Throughout 1864–1868, very little activity is recorded in the Omineca district, although many of these prospectors returned regularly and worked at Toy's Bar and other known areas where they knew they would find enough gold to be able to fund their other prospecting ventures.
In 1868, four of the miners, Ezra Evans "Twelve-foot" Davis, William Humphrey and Gaylord went from Fort St. James up to Takla Landing via the Stuart, Trembleur and Takla Lakes. Along the way they discovered what they initially believed was silver but was actually arquerite, an amalgam of native silver and mercury. They named the creek where they made this discovery Silver Creek. The four miners went back to Quesnel that fall and appealed for funds to explore the Omineca area the following year.
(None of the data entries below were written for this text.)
-- ==== Sys2Proof/Machine/Translate.lean ====
section
/-! DEFINITION. Where an address leads and whether an access may go there: the regions of R25 and R26, job membership
(R431), the phase rule (R23), claimed areas (R28), page tables and TLBs (R198 to R208), permissions (R202), determinism
regions (R209, R210), remote atomics (R203), and fetching an instruction (R33, R43, R150). -/

namespace Sys2Proof.Machine

/-- Why a check of R196 fails: cause, DETAIL without the lane, and the address it names. -/
structure AccessFault where
  cause : BitVec 8
  detail : BitVec 32
  addr : Word
  deriving DecidableEq, Repr

/-- What a kind of access needs (R196, R202): `own` asks for the own scratchpad; `atomic` is `some` for an atomic, and
says whether its operation is one of the host set (R203). -/
structure Access where
  read : Bool
  write : Bool
  exec : Bool
  perms : Bool
  phased : Bool
  claims : Bool
  own : Bool
  atomic : Option Bool
  deriving DecidableEq, Repr

/-- A load. -/
def Access.load : Access :=
  { read := true, write := false, exec := false, perms := true, phased := true, claims := true, own := false,
    atomic := none }

/-- A store. -/
def Access.store : Access := { Access.load with read := false, write := true }

/-- An atomic, whose operation is in the host set or not (R203). -/
def Access.rmw (host : Bool) : Access := { Access.load with write := true, atomic := some host }

/-- An instruction fetch (R202): no load or store, so neither R23 nor R28 refuses it. -/
def Access.fetch : Access := { Access.load with read := false, exec := true, phased := false, claims := false }

/-- The checks of FLUSH: the address and translation faults of a load (R195). -/
def Access.flush : Access := { Access.load with perms := false, phased := false, claims := false }

/-- A read that an instruction requires in the own scratchpad (R196). -/
def Access.ownLoad : Access := { Access.load with own := true }

/-- Where an access goes: the home key of its first byte, the core whose scratchpad it is, the leaf, and the base and size
of the page that it maps. -/
structure Place where
  key : Nat
  core : Option (BitVec 12)
  leaf : Option Word
  page : Nat × Nat
  deriving DecidableEq, Repr

/-! ## Untranslated addresses (R25, R26) -/

/-- The number of the core at position `p` of this core's cluster (R6). -/
def State.clusterCore (s : State) (p : Nat) : BitVec 12 := BitVec.ofNat 12 (s.core.num.toNat / 32 * 32 + p)

/-- This core's position within its cluster (R6). -/
def State.position (s : State) : Nat := s.core.num.toNat % 32

/-- This core's die (R6). -/
def State.die (s : State) : Nat := s.core.num.toNat / 768

/-- The regions of R25: a scratchpad by its position (`none` for the local window) with an offset, or translated. -/
inductive Region where
  | unassigned
  | scratch (pos : Option Nat) (off : Nat)
  | translated
  deriving DecidableEq, Repr

/-- The region of an address (R25). -/
def regionOf (a : Word) : Region :=
  let n := a.toNat
  if n < 0x80000 then .scratch none n
  else if n < 0x1000000 then .unassigned
  else if n < 0x2000000 then .scratch (some ((n - 0x1000000) / 0x80000)) (n % 0x80000)
  else if n < 0x100000000 then .unassigned
  else if n < 0x1000000000000 then .translated
  else .unassigned

/-- An address fault (R196). -/
def addressFault (detail : BitVec 32) (a : Word) : AccessFault := { cause := 0x03, detail, addr := a }

/-- The first check of R196: alignment, then the regions of the first and the last byte (R26). -/
def placeCheck (a : Word) (n align : Nat) : Except AccessFault Region :=
  if a.toNat % align ≠ 0 then .error (addressFault 3 a)
  else
    match regionOf a, regionOf (a + BitVec.ofNat 64 (n - 1)) with
    | .unassigned, _ => .error (addressFault 1 a)
    | _, .unassigned => .error (addressFault 1 a)
    | .translated, .translated => .ok .translated
    | .scratch p o, .scratch q _ => if p = q then .ok (.scratch p o) else .error (addressFault 2 a)
    | _, _ => .error (addressFault 2 a)

/-- The core whose scratchpad a position names; `none` is the local window. -/
def State.scratchCore (s : State) (pos : Option Nat) : BitVec 12 :=
  match pos with
  | none => s.core.num
  | some p => s.clusterCore p

/-- A run of scratchpad bytes touches a claimed area (R28): every core of the job has the same claims (R408). -/
def State.claimed? (s : State) (off n : Nat) : Bool := s.job.claims.any fun c => overlaps off n c.off c.bytes

/-- The checks of an access to a scratchpad (R196, R431): own scratchpad (DETAIL 6 whoever owns the other,
R181), membership, phase, claimed areas. -/
def State.scratchCheck (s : State) (acc : Access) (a : Word) (n : Nat) (pos : Option Nat) (off : Nat) :
    Except AccessFault Place :=
  let c := s.scratchCore pos
  if acc.own ∧ c ≠ s.core.num then .error (addressFault 6 a)
  else if c ≠ s.core.num ∧ ¬ (c ∈ s.job.cores) then .error (addressFault 5 a)
  else if acc.phased ∧ s.job.superstep ∧ c ≠ s.core.num then .error { cause := 0x07, detail := 0, addr := a }
  else if acc.claims ∧ s.claimed? off n then .error { cause := 0x06, detail := 0, addr := a }
  else .ok { key := scratchKey c.toNat off, core := some c, leaf := none, page := (0, 0) }

/-! ## Page tables (R198 to R201) -/

/-- The bytes of the page a leaf of a level maps (R198). -/
def pageBytes (level : Nat) : Nat := if level = 0 then 2 ^ 16 else if level = 1 then 2 ^ 21 else 2 ^ 26

/-- The index into the table of a level (R198). -/
def tableIndex (va level : Nat) : Nat :=
  match level with
  | 0 => natBits va 20 16
  | 1 => natBits va 25 21
  | 2 => natBits va 38 26
  | _ => natBits va 47 39

/-- FRAME as address bits [47:16] (R199). -/
def leafFrame (w : Word) : Nat := natBits w.toNat 47 16 * 2 ^ 16
/-- APT (R199). -/
def leafApt (w : Word) : Nat := natBits w.toNat 7 6
/-- RGN (R199). -/
def leafRgn (w : Word) : Nat := natBits w.toNat 63 56

/-- A leaf at a level breaks a rule of R199 or R201. -/
def leafMalformed (w : Word) (level : Nat) : Bool :=
  decide (level = 3) || decide (natBits w.toNat 5 4 ≠ level) || decide (natBits w.toNat 55 52 ≠ 0)
    || decide (natBits w.toNat 15 8 ≠ 0) || decide (natBits w.toNat 3 2 ≠ 0)
    || decide (leafFrame w % pageBytes level ≠ 0)
    || (decide (leafApt w = 0) && decide (natBits w.toNat 47 38 ≠ 0))
    || (decide (leafApt w = 1) && decide (natBits w.toNat 47 40 ≠ 0))

/-- A pointer entry breaks a rule of R199. -/
def pointerMalformed (w : Word) : Bool := decide (natBits w.toNat 63 40 ≠ 0) || decide (natBits w.toNat 7 2 ≠ 0)

/-- How a walk ends (R200). -/
inductive WalkEnd where
  | leaf (level : Nat) (w : Word)
  | fault (level reason : Nat)
  deriving DecidableEq, Repr

/-- What one entry decides, given the walk from the next level down (R200). -/
def walkEntry (level : Nat) (w : Word) (next : WalkEnd) : WalkEnd :=
  if w.getLsbD 0 = false then .fault level 0
  else if w.getLsbD 1 then (if leafMalformed w level then .fault level 1 else .leaf level w)
  else if level = 0 ∨ pointerMalformed w then .fault level 1
  else next

/-- The entry of the table at `table` that a walk reads at a level: a relaxed .dev load of module HBM (R200). Of an uncorrectable line it takes the
stored bytes (log 38). -/
def tableEntry (m : List Host.Cell) (table va level : Nat) : Word :=
  bitsOfBytes 64 (Memory.read m (Config.hbmBase + table + 8 * tableIndex va level) 8)

/-- A walk from a level downwards (R200). The index is added to a NEXT that is not 64 KiB-aligned as it stands (log 125). -/
def walkFrom (m : List Host.Cell) (va : Nat) : Nat → Nat → WalkEnd
  | 0, table => walkEntry 0 (tableEntry m table va 0) (.fault 0 1)
  | level + 1, table =>
    let w := tableEntry m table va (level + 1)
    walkEntry (level + 1) w (walkFrom m va level (natBits w.toNat 39 8 * 2 ^ 8))

/-- The physical key of an address under a leaf (R201): aperture 0 is the HBM of the issuing die. -/
def leafKey (die : Nat) (w : Word) (level va : Nat) : Nat :=
  let off := va % pageBytes level
  match leafApt w with
  | 0 => Config.hbmBase + die * 2 ^ 38 + leafFrame w % 2 ^ 38 + off
  | 1 => Config.hbmBase + leafFrame w % 2 ^ 40 + off
  | 2 => Config.peerBase + leafFrame w + off
  | _ => Config.hostBase + leafFrame w + off

/-- The aperture's target is absent or down, or does not answer (R201, R424): the port that serves a peer device is a free value
(log 32). -/
def State.targetAbsent (s : State) (w : Word) : Bool :=
  match leafApt w with
  | 2 => decide (Config.luralPort (natBits w.toNat 47 40) ∈ s.dev.luralDown) || decide (natBits w.toNat 47 40 ∈ s.dev.peersDown)
  | 3 => !s.dev.hostLink
  | _ => false

/-! ## Translation caching (R204, R208) -/

/-- The cached entry that covers an address. -/
def tlbFind (l : List TlbEntry) (va : Nat) : Option TlbEntry :=
  l.find? fun e => decide (va / pageBytes e.level = e.va / pageBytes e.level)

/-- A TLB of `cap` entries filled with one more: the oldest goes when it is full (log 33). -/
def tlbFill (cap : Nat) (l : List TlbEntry) (e : TlbEntry) : List TlbEntry :=
  if e ∈ l then l else if cap ≤ l.length then l.drop 1 ++ [e] else l ++ [e]

/-- The die whose HBM holds a physical address (R30). -/
def dieOf (pa : Nat) : Nat := pa / 2 ^ 38

/-- The cycles of the level reads of a walk that ends at a level (R212): its root and tables are on the issuing die or
another. -/
def walkTime (m : List Host.Cell) (die va : Nat) : Nat → Nat → Nat
  | 0, table => if dieOf table = die then 220 else 340
  | level + 1, table =>
    let w := tableEntry m table va (level + 1)
    (if dieOf table = die then 220 else 340) +
      (if w.getLsbD 0 && !w.getLsbD 1 && !pointerMalformed w then
        walkTime m die va level (natBits w.toNat 39 8 * 2 ^ 8) else 0)

/-- What a translation finds: the entry used, or the fault, and the cycles that it takes (R212). -/
structure Translation where
  found : Except AccessFault TlbEntry
  time : Nat

/-- A translation fault (R196). -/
def translationFault (level reason : Nat) (a : Word) : AccessFault :=
  { cause := 0x04, detail := BitVec.ofNat 32 (level + reason * 16), addr := a }

/-- The dies on which a job has cores (R6). -/
def jobDies (cores : List (BitVec 12)) : List Nat := (cores.map fun c => c.toNat / 768).dedup

/-- The frames that a leaf maps, with its region: those of aperture 0 on each die of the job (R201, R209). -/
def leafFrames (dies : List Nat) (w : Word) (level : Nat) : List (Nat × Nat × Nat) :=
  if leafRgn w = 0 then [] else (dies.map fun d => (leafKey d w level 0, pageBytes level, leafRgn w)).dedup

/-- A walk's leaf joins the reverse map when its RGN is not 0 (R209). -/
def State.noteFrame (s : State) (e : TlbEntry) : State :=
  { s with revmap := s.revmap ++ (leafFrames (jobDies s.job.cores) e.leaf e.level).filter fun x => !decide (x ∈ s.revmap) }

/-- A walk for an address, installing what it finds in every TLB (R200, R204). A walk that faults installs nothing. -/
def State.walkFor (s : State) (a : Word) : State × Translation :=
  let va := a.toNat
  let t := 48 + walkTime s.mem s.die va 3 s.job.root.toNat
  let s1 := (s.count 11).count 12
  match walkFrom s.mem va 3 s.job.root.toNat with
  | .fault level reason => (s1, { found := .error (translationFault level reason a), time := t })
  | .leaf level w =>
    if s.targetAbsent w then (s1, { found := .error (translationFault level 2 a), time := t })
    else
      let e : TlbEntry := { va := va / pageBytes level * pageBytes level, level, leaf := w }
      ({ s1.noteFrame e with
          micro := tlbFill Config.microTlb s.micro e,
          clutlb := tlbFill Config.clusterTlb s.clutlb e,
          lasttlb := tlbFill Config.lastTlb s.lasttlb e },
        { found := .ok e, time := t })

/-- A cached entry whose target is absent or down faults as a walk would (R201). -/
def State.presentOr (s : State) (e : TlbEntry) (a : Word) : Except AccessFault TlbEntry :=
  if s.targetAbsent e.leaf then .error (translationFault e.level 2 a) else .ok e

/-- The translation of a translated address: the micro-TLB, the cluster TLB, the last-level TLB, then a walk (R204). -/
def State.translate (s : State) (a : Word) : State × Translation :=
  match tlbFind s.micro a.toNat with
  | some e => (s, { found := s.presentOr e a, time := 0 })
  | none =>
    match tlbFind s.clutlb a.toNat with
    | some e => ({ s with micro := tlbFill Config.microTlb s.micro e }, { found := s.presentOr e a, time := 10 })
    | none =>
      match tlbFind s.lasttlb a.toNat with
      | some e =>
        ({ s with micro := tlbFill Config.microTlb s.micro e, clutlb := tlbFill Config.clusterTlb s.clutlb e },
          { found := s.presentOr e a, time := 48 })
      | none => s.walkFor a

/-! ## Permissions and regions (R202, R203, R209, R210) -/

/-- A permission fault (R196). -/
def permissionFault (detail : Nat) (a : Word) : AccessFault :=
  { cause := 0x05, detail := BitVec.ofNat 32 detail, addr := a }

/-- A writer code allows a core (R210). -/
def codeAllowsCore (code : Nat) (core : Nat) : Bool :=
  decide (code / 2 ^ 14 = 3) || (decide (code / 2 ^ 14 = 1) && decide (code % 2 ^ 12 = core))

/-- A writer code allows the host (R209, R210). -/
def codeAllowsHost (code : Nat) : Bool := decide (2 ≤ code / 2 ^ 14)

/-- The writer code of a region entry for a phase (R209, R211): `exchange` is read for a superstep job only. -/
def writerCode (entry : BitVec 48) (superstep exchange : Bool) : Nat :=
  if superstep then (if exchange then natBits entry.toNat 31 16 else natBits entry.toNat 15 0)
  else natBits entry.toNat 47 32

/-- The region entry loaded for the job (R210): OWN = 1 when it is listed. -/
def State.region (s : State) (r : Nat) : Option (BitVec 48) := (s.regions.find? fun x => x.1 = r).map (·.2)

/-- The region check of a write by this core in a phase (R209); the writes of a redundant pair leave from its leader (R160). -/
def State.regionAllows (s : State) (r : Nat) (exchange : Bool) : Bool :=
  if r = 0 then true
  else
    match s.region r with
    | some e => codeAllowsCore (writerCode e s.job.superstep exchange) s.sender.toNat
    | none => false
A group of miners was organized and after a concerted effort they raised more than $1000 from Quesnel farmers and businessmen and then the Colonial government gave the miners another $1000. The group of prospectors would be called the Peace River Prospecting Party. Strangely, the party was made up of only one of the original discoverers of Silver Creek, William Humphrey. The omission of Evans, Davis and Gaylord would be an error that the group's organizers would regret.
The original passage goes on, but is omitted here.